def encodeFloat : Instr → Option Raw
  | .fadd t r d a b => some (encB .fadd (mTy 0 t) d a b {} r.code)
  | .fsub t r d a b => some (encB .fsub (mTy 0 t) d a b {} r.code)
  | .fmul t r d a b => some (encB .fmul (mTy 0 t) d a b {} r.code)
  | .ffma t r d a b c => some (encB .ffma (mTy 0 t) d a b c.fld r.code)
  | .fmin t d a b => some (encB .fmin (mTy 0 t) d a b)
  | .fmax t d a b => some (encB .fmax (mTy 0 t) d a b)
  | .fcmp c d a b => some (encB .fcmp (mTy 0 .f32) d a b { r := ((0 : BitVec 5) ++ c.code : BitVec 8) })
  | .frcp t r d a => some (encU .frcp (mTy 0 t) d a {} r.code)
  | .frsq t d a => some (encU .frsq (mTy 0 t) d a)
  | .fsqrt t r d a => some (encU .fsqrt (mTy 0 t) d a {} r.code)
  | .fexp2 t d a => some (encU .fexp2 (mTy 0 t) d a)
  | .flog2 t d a => some (encU .flog2 (mTy 0 t) d a)
  | .fsin t d a => some (encU .fsin (mTy 0 t) d a)
  | .fcos t d a => some (encU .fcos (mTy 0 t) d a)
  | .ftanh t d a => some (encU .ftanh (mTy 0 t) d a)
  | .fclass d a => some (encU .fclass (mTy 0 .f32) d a)
  | .fdot2 t r d a b c => some (encB .fdot2 (mTy 0 t) d a b c.fld r.code)
  | .pfma t r d a b c => some (encB .pfma (mTy 0 t) d a b c.fld r.code)
  | .padd t r d a b => some (encB .padd (mTy 0 t) d a b {} r.code)
  | .fscale t r d a b => some (encB .fscale (mTy 0 t) d a b {} r.code)
  | .cvt dt st r d a => some (encU .cvt (mTy 0 dt) d a { r := ((0 : BitVec 4) ++ st.code : BitVec 8) } r.code 1)
  | .pack f sat t p r d a b =>
    some (encB .pack (mTy p t) d a b { r := (b1 sat ++ (0 : BitVec 2) ++ f.code : BitVec 8) } r.code)
  | .unpk t f e r d a => some (encU .unpk (mTy 0 t) d a { r := (e ++ f.code : BitVec 8) } r.code 1)
  | .pres t d a => some (encU .pres (mTy 0 t) d a)
  | _ => none

def encodeLane : Instr → Option Raw
  | .fill t d a b => some (encB .fill (mTy 0 t) d a b)
  | .mkab t d a c => some (asm .mkab 1 (mTy 0 t) d a.fld c.fld {} 0 none)
  | .tsel t d a b c => some (encB .tsel (mTy 0 t) d a b c.fld)
  | .tlog op d a b =>
    some (asm .tlog (if op = .not then 0 else 1) ((0 : BitVec 4) ++ op.code : BitVec 6) d a.fld b.fld {} 0 none)
  | .tval t d a => some (asm .tval 0 (mTy 0 t) d a.fld {} {} 0 none)
  | .frnd t r d a => some (encU .frnd (mTy 0 t) d a {} r.code)
  | .shfl m t d a b => some (encB .shfl (mTy m.code t) d a b)
  | .prm t d a b c => some (encB .prm (mTy 0 t) d a b c.fld)
  | .vote k d a => some (asm .vote 0 ((0 : BitVec 4) ++ k.code : BitVec 6) d a.fld {} {} 0 none)
  | .ballot d a => some (asm .ballot 0 0 d a.fld {} {} 0 none)
  | .red op cnt t d a => some (encU .red (mTy op.code t) d a { r := ((0 : BitVec 7) ++ b1 cnt : BitVec 8) } 0 1)
  | .scan op cnt t d a => some (encU .scan (mTy op.code t) d a { r := ((0 : BitVec 7) ++ b1 cnt : BitVec 8) } 0 1)
  | .laneMatch all t d a => some (encU .laneMatch (mTy ((0 : BitVec 1) ++ b1 all : BitVec 2) t) d a)
  | .elect d a =>
    some (match a with
      | some c => asm .elect 0 1 d c.fld {} {} 0 none
      | none => asm .elect 0 0 d {} {} {} 0 none)
  | _ => none

def encodeMem : Instr → Option Raw
  | .ld sc t d m => some (encM .ld t.code d m (ctl 0 false sc))
  | .st sc t x m => some (encM .st t.code x.reg m (ctl x.hi false sc))
  | .lds sc t d m => some (encM .lds t.code d m (ctl 0 false sc))
  | .sts sc t x m => some (encM .sts t.code x.reg m (ctl x.hi false sc))
  | .ldu sp sc t d m => some (encM .ldu t.code d m (ctl 0 sp sc))
  | .stu sp sc t d m => some (encM .stu t.code d m (ctl 0 sp sc))
  | .lda sp sc t d m => some (encM .lda t.code d m (ctl 0 sp sc))
  | .stl sp sc t x m => some (encM .stl t.code x.reg m (ctl x.hi sp sc))
  | .atom op o nr sc t d a b => some (encB .atom (mTy o.code t) d a b { r := ctl op.code nr sc })
  | .atoms op o nr sc t d a b => some (encB .atoms (mTy o.code t) d a b { r := ctl op.code nr sc })
  | .atomu op o sp sc t d a b => some (encS .atomu (mTy o.code t) d a b { r := ctl op.code sp sc })
  | .fence o sc => some (asm1 .fence (b1 false ++ sc.code ++ o.code : BitVec 6) 0 0)
  | .waitv c acq sp sc t d a b =>
    some (asm .waitv 1 (mTy ((0 : BitVec 1) ++ b1 acq : BitVec 2) t) d a.fld b.fld
      { r := ctl ((0 : BitVec 1) ++ c.code : BitVec 4) sp sc } 0 none)
  | .cflush sc m => some (encM .cflush 0 0 m (ctl 0 false sc))
  | .cinv sc m => some (encM .cinv 0 0 m (ctl 0 false sc))
  | .pref sc m => some (encM .pref 0 0 m (ctl 0 false sc))
  | .tlook d a => some (asm1 .tlook 0 d a)
  | .tins d a => some (asm1 .tins 0 d a)
  | .tdel d a => some (asm1 .tdel 0 d a)
  | .msend d a b => some (asm .msend 1 0 d a.fld b.fld {} 0 none)
  | .mpoll d a => some (asm1 .mpoll 0 d a)
  | .mwait d a b => some (asm .mwait 1 0 d a.fld b.fld {} 0 none)
  | .mpop d a => some (asm1 .mpop 0 d a)
  | _ => none

def encodeCopy : Instr → Option Raw
  | .cpy st map ch sc d a b =>
    some (asmE .cpy (b1 false ++ b1 st ++ map : BitVec 6) d a b 0 ch false sc none)
  | .cpyResume sc a => some (asmE .cpy 0 0 a 0 0 0 true sc none)
  | .cpycsr f ch sc d a b c => some (asmE .cpycsr (b1 false ++ f.code : BitVec 6) d a b c ch false sc none)
  | .gread g map sc d a c off => some (asmE .gread (g.code ++ map : BitVec 6) d a 0 c 0 false sc (some off))
  | .greadResume sc a => some (asmE .gread 0 0 a 0 0 0 true sc none)
  | .gdone => some (asm1 .gdone 0 0 0)
  | .binit g a b => some (asm .binit 1 ((0 : BitVec 5) ++ b1 g : BitVec 6) 0 a.fld b.fld {} 0 b.immediate)
  | .barv a => some (asm1 .barv 0 0 a)
  | .bexp a b c =>
    some (match c with
      | some x => asm .bexp 1 1 0 a.fld b.fld x.fld 0 b.immediate
      | none => asm .bexp 1 0 0 a.fld b.fld {} 0 b.immediate)
  | .bwait d a => some (asm1 .bwait 0 d a)
  | .binv a => some (asm1 .binv 0 0 a)
  | .btest d a => some (asm1 .btest 0 d a)
  | _ => none

def encodeMatrix : Instr → Option Raw
  | .cnd f sc a b => some (asmE .cnd (b1 false ++ f.code : BitVec 6) 0 a b 0 0 false sc none)
  | .mma fa fb d a b =>
    some (asm .mma 1 (b1 false ++ fa.code : BitVec 6) d a.fld b.fld { r := ((0 : BitVec 3) ++ fb.code : BitVec 8) } 0 none)
  | .mmas fa mixed d a b c => some (asm .mmas 1 (b1 mixed ++ fa.code : BitVec 6) d a.fld b.fld c.fld 0 none)
  | .mclr d => some (asm1 .mclr 0 d 0)
  | .mlda t d a c =>
    some (match c with
      | some x => asm .mlda 1 (mTy 1 t) d a.fld {} x.fld 0 none
      | none => asm .mlda 0 (mTy 0 t) d a.fld {} {} 0 none)
  | .msta f r d a b c =>
    some (asm .msta (if b.isSome || c.isSome then 1 else 0) (b1 c.isSome ++ f.code : BitVec 6) d a.fld
      (match b with | some x => x.fld | none => {}) (match c with | some x => x.fld | none => {}) r.code none)
  | .coll k op fast cnt f sc a b =>
    some (asmE .coll (b1 cnt ++ b1 fast ++ op.code ++ k.code : BitVec 6) 0 a b
      ((0 : BitVec 3) ++ f.code : BitVec 8) 0 false sc none)
  | .chwait ch a => some (asm1 .chwait ((0 : BitVec 3) ++ ch : BitVec 6) 0 a)
  | .mapld d sp a => some (asm1 .mapld ((0 : BitVec 5) ++ b1 sp : BitVec 6) d a)
  | _ => none

def encodeSys : Instr → Option Raw
  | .tmark a => some (asm1 .tmark 0 0 a)
  | .sample a => some (asm1 .sample 0 0 a)
  | .tlbinv sc a =>
    some (match a with
      | some x => asm1 .tlbinv (b1 false ++ sc.code ++ (0 : BitVec 2) : BitVec 6) 0 x
      | none => asm1 .tlbinv (b1 false ++ sc.code ++ (1 : BitVec 2) : BitVec 6) 0 0)
  | .ctxsv a => some (asm1 .ctxsv 0 0 a)
  | .ctxld a => some (asm1 .ctxld 0 0 a)
  | .pgset d a b lvl => some (asm .pgset 1 ((0 : BitVec 4) ++ lvl : BitVec 6) d a.fld b.fld {} 0 none)
  | .fwcall d a fn => some (asm1 .fwcall fn d a)
  | .clock d => some (asm1 .clock 0 d 0)
  | _ => none

/-- The words of an instruction of a beam; a step of the device has none. -/
def encodeRaw (i : Instr) : Option Raw :=
  ((((((((encodeCtl i).orElse fun _ => encodeScalar i).orElse fun _ => encodeInt i).orElse fun _ =>
    encodeFloat i).orElse fun _ => encodeLane i).orElse fun _ => encodeMem i).orElse fun _ =>
    encodeCopy i).orElse fun _ => encodeMatrix i).orElse fun _ => encodeSys i

/-- The instruction words in program order. -/
def encode (i : Instr) : Option (List Word) :=
  (encodeRaw i).map fun r => [r.w0, r.w1, r.w2].take r.words

end Sys2Proof
end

=-=-=-=-=

Output the lines of the records above exactly as they appear, from the line containing "c ch false sc none)" through the line containing "some (asmE .coll".

RESPONSE BOX
  | .cpycsr f ch sc d a b c => some (asmE .cpycsr (b1 false ++ f.code : BitVec 6) d a b c ch false sc none)
  | .gread g map sc d a c off => some (asmE .gread (g.code ++ map : BitVec 6) d a 0 c 0 false sc (some off))
  | .greadResume sc a => some (asmE .gread 0 0 a 0 0 0 true sc none)
  | .gdone => some (asm1 .gdone 0 0 0)
  | .binit g a b => some (asm .binit 1 ((0 : BitVec 5) ++ b1 g : BitVec 6) 0 a.fld b.fld {} 0 b.immediate)
  | .barv a => some (asm1 .barv 0 0 a)
  | .bexp a b c =>
    some (match c with
      | some x => asm .bexp 1 1 0 a.fld b.fld x.fld 0 b.immediate
      | none => asm .bexp 1 0 0 a.fld b.fld {} 0 b.immediate)
  | .bwait d a => some (asm1 .bwait 0 d a)
  | .binv a => some (asm1 .binv 0 0 a)
  | .btest d a => some (asm1 .btest 0 d a)
  | _ => none

def encodeMatrix : Instr → Option Raw
  | .cnd f sc a b => some (asmE .cnd (b1 false ++ f.code : BitVec 6) 0 a b 0 0 false sc none)
  | .mma fa fb d a b =>
    some (asm .mma 1 (b1 false ++ fa.code : BitVec 6) d a.fld b.fld { r := ((0 : BitVec 3) ++ fb.code : BitVec 8) } 0 none)
  | .mmas fa mixed d a b c => some (asm .mmas 1 (b1 mixed ++ fa.code : BitVec 6) d a.fld b.fld c.fld 0 none)
  | .mclr d => some (asm1 .mclr 0 d 0)
  | .mlda t d a c =>
    some (match c with
      | some x => asm .mlda 1 (mTy 1 t) d a.fld {} x.fld 0 none
      | none => asm .mlda 0 (mTy 0 t) d a.fld {} {} 0 none)
  | .msta f r d a b c =>
    some (asm .msta (if b.isSome || c.isSome then 1 else 0) (b1 c.isSome ++ f.code : BitVec 6) d a.fld
      (match b with | some x => x.fld | none => {}) (match c with | some x => x.fld | none => {}) r.code none)
  | .coll k op fast cnt f sc a b =>
    some (asmE .coll (b1 cnt ++ b1 fast ++ op.code ++ k.code : BitVec 6) 0 a b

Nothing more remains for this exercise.